◆ **What is expected**
Copy the lines below that contain "Option".

┄┄┄┄┄┄┄┄┄┄┄┄┄┄┄┄┄┄┄┄

-- ==== Sys2Proof/Machine/HealthCmds.lean ====
section
/-! DEFINITION. Error records, hangs, escalation and the health commands (chapter 13): R392–R420. -/

namespace Sys2Proof.Machine

/-! ### Error records -/

/-- An error record from its event (R392). -/
def errorWords (s : State) (number : Nat) (e : ErrEvent) : List W64 :=
  let ws : List W64 :=
    [pack 64 [(32, number), (20, e.code), (16, e.severity), (15, b2n e.sleeve.isSome),
      (14, b2n e.job.isSome), (8, e.sleeve.getD 0)],
     w64 e.raw,
     pack 64 [(32, s.hlt.hr.incarnation), (20, (e.job.map (·.1)).getD 0),
      (12, (e.job.map (·.2)).getD 0)],
     pack 64 [(48, e.status), (40, e.die), (32, e.unit), (24, e.domain), (16, e.func),
      (0, e.count)],
     w64 e.d0, w64 e.d1,
     pack 64 [(54, s.hlt.score), (51, s.hlt.level)]]
  ws ++ [pack 64 [(32, crc32c ((bytesOf ws).take 56 ++ [0, 0, 0, 0]))]]

/-- A record enters the PLDM queue of 64; beyond that the oldest is dropped from the queue (R396). -/
def pldmQueue (q : List Nat) (n : Nat) : List Nat := (q ++ [n]).drop (q.length + 1 - 64)

/-- One event becomes a record and is reported on every path (R395, R396). -/
def recordEvent (s : State) (e : ErrEvent) : State :=
  let n := s.hlt.nextNumber
  let r : ErrRec := { number := n, words := errorWords s n e }
  let s := { s with hlt := { s.hlt with
    log := (r :: s.hlt.log).take 32768
    nextNumber := (n + 1) % 2 ^ 32
    pldm := pldmQueue s.hlt.pldm n } }
  let s := if s.mgt.receiver.isSome then emit s (.pldmEvent n) else s
  emit (postEvent s 5 e.status (e.sleeve.getD 0) [w64 n]) (.uart "error" n)

/-- ERROR_RECORD (R395): the oldest event of a die's queue becomes a record while Tacor runs. -/
def execErrorRecord (die : Nat) (s : State) : Host.Outcome State Fault Refusal :=
  .next <|
    if s.mgt.tacor != 1 then s
    else match tget [] s.hlt.queues die with
      | [] => s
      | e :: r =>
        recordEvent { s with hlt := { s.hlt with queues := tset [] s.hlt.queues die r } } e

/-! ### Hangs -/

/-- A stall of a unit is counted in HANGS (R418). -/
def countHang (s : State) (u : Nat) : State :=
  modUnit s u fun x => { x with
    hangs := Nat.min 255 (x.hangs + 1), actSat := x.actSat || x.hangs == 255 }

/-- A HANG record (R394); a stall with one context in question names its sleeve and job (R392). -/
def hangRecord (s : State) (kind unit die func suspects : Nat) (sl : Option Nat := none)
    (jb : Option (Nat × Nat) := none) : State :=
  raise s { code := 0x020, severity := 3, die := die, unit := unit, func := func, sleeve := sl, job := jb
            domain := if unit < 124 then unitDomain unit else 0xFF, d0 := kind, d1 := suspects }

/-- An entry of a context's rings has started and not ended (R397). -/
def slotBusy (s : State) (e i : Nat) : Bool :=
  let x := slot s e i
  x.valid && (x.run.isSome || !x.dma.isEmpty || inFlight s e i)

/-- No timer runs for the context (R398). -/
def timerStopped (s : State) (e i : Nat) : Bool :=
  let x := slot s e i
  let j := job s x.job
  x.preempted || x.refHold || (x.job != 0 && (j.st == .held || j.st == .waiting)) ||
    j.barrierStep.isSome || ((mapOfJob s x.job).any fun m => m.waits != 0 && !m.released) ||
    (i != 4 && (diePwr s (unitDie e)).level ≥ 2)

/-- Window of an engine's or a context's hang timer (R397): one slot for the lease context, and for the engine while that
is active. -/
def hangWindow (s : State) (lease : Bool) : Nat := if lease then ticksPerSlot else s.hlt.hangMs * ticksPerMs

/-- The engine's progress has stood still for its window (R397). -/
def engineStill (s : State) (e : Nat) : Bool :=
  decide (hangWindow s (slot s e 4).valid ≤ since s (engine s e).timerAt)

/-- A tenant context with an entry started within the window, which ends at the stall (R399). -/
def isSuspect (s : State) (e i : Nat) : Bool :=
  let x := slot s e i
  let w := Nat.max (hangWindow s (slot s e 4).valid) (since s (engine s e).timerAt)
  slotBusy s e i && (decide (since s x.entryAt ≤ w) || decide (since s x.lastStart ≤ w))

/-- Steps 1 and 2 of R399: the record, the suspects, the reset, the holds, the lease. -/
def startStall (s : State) (e kind : Nat) (suspects : List Nat) : State :=
  let s := countHang s e
  let who : Option Slot := match suspects with | [i] => some (slot s e i) | _ => none
  let s := hangRecord s kind e (unitDie e) 0xFF ((suspects.map fun i => 2 ^ i).sum) (who.map (·.sleeve))
    (who.bind fun x => if x.job = 0 then none else some (x.job, (job s x.job).gen))
  let s := resetUnit (countReset s e 1) e
  let heldSlots := (List.range 4).filter fun i => (slot s e i).valid
  let stall : Option Stall :=
    if suspects.isEmpty then none else some { suspects := suspects, held := heldSlots }
  let s := { s with hlt := { s.hlt with stalls := tset none s.hlt.stalls e stall } }
  if (engine s e).leased then leaseReplan (markSuspect s e) e else s

/-- ENGINE_STALL (R397–R399): some context's timer runs, and the engine's progress has stood still for the window; the
suspects are the tenant contexts with an entry started within it. -/
def execEngineStall (e : Nat) (s : State) : Host.Outcome State Fault Refusal :=
  .next <|
    if e ≥ 16 || isFenced s e || (tget none s.hlt.stalls e).isSome then s
    else if !engineStill s e || !((List.range 5).any fun i => slotBusy s e i && !timerStopped s e i) then s
    else startStall s e 1 ((List.range 4).filter (isSuspect s e))

/-- CONTEXT_STALL (R397, R399): the context's progress has stood still for its window, and it alone is the suspect. -/
def execContextStall (e i : Nat) (s : State) : Host.Outcome State Fault Refusal :=
  .next <|
    if e ≥ 16 || i ≥ 5 || isFenced s e || (tget none s.hlt.stalls e).isSome then s
    else if !slotBusy s e i || timerStopped s e i || since s (slot s e i).timerAt < hangWindow s (i == 4) then s
    else startStall s e 2 (if i < 4 then [i] else [])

┄┄┄┄┄┄┄┄┄┄┄┄┄┄┄┄┄┄┄┄

◆ **Output**
def hangRecord (s : State) (kind unit die func suspects : Nat) (sl : Option Nat := none)
    (jb : Option (Nat × Nat) := none) : State :=
  let who : Option Slot := match suspects with | [i] => some (slot s e i) | _ => none
  let stall : Option Stall :=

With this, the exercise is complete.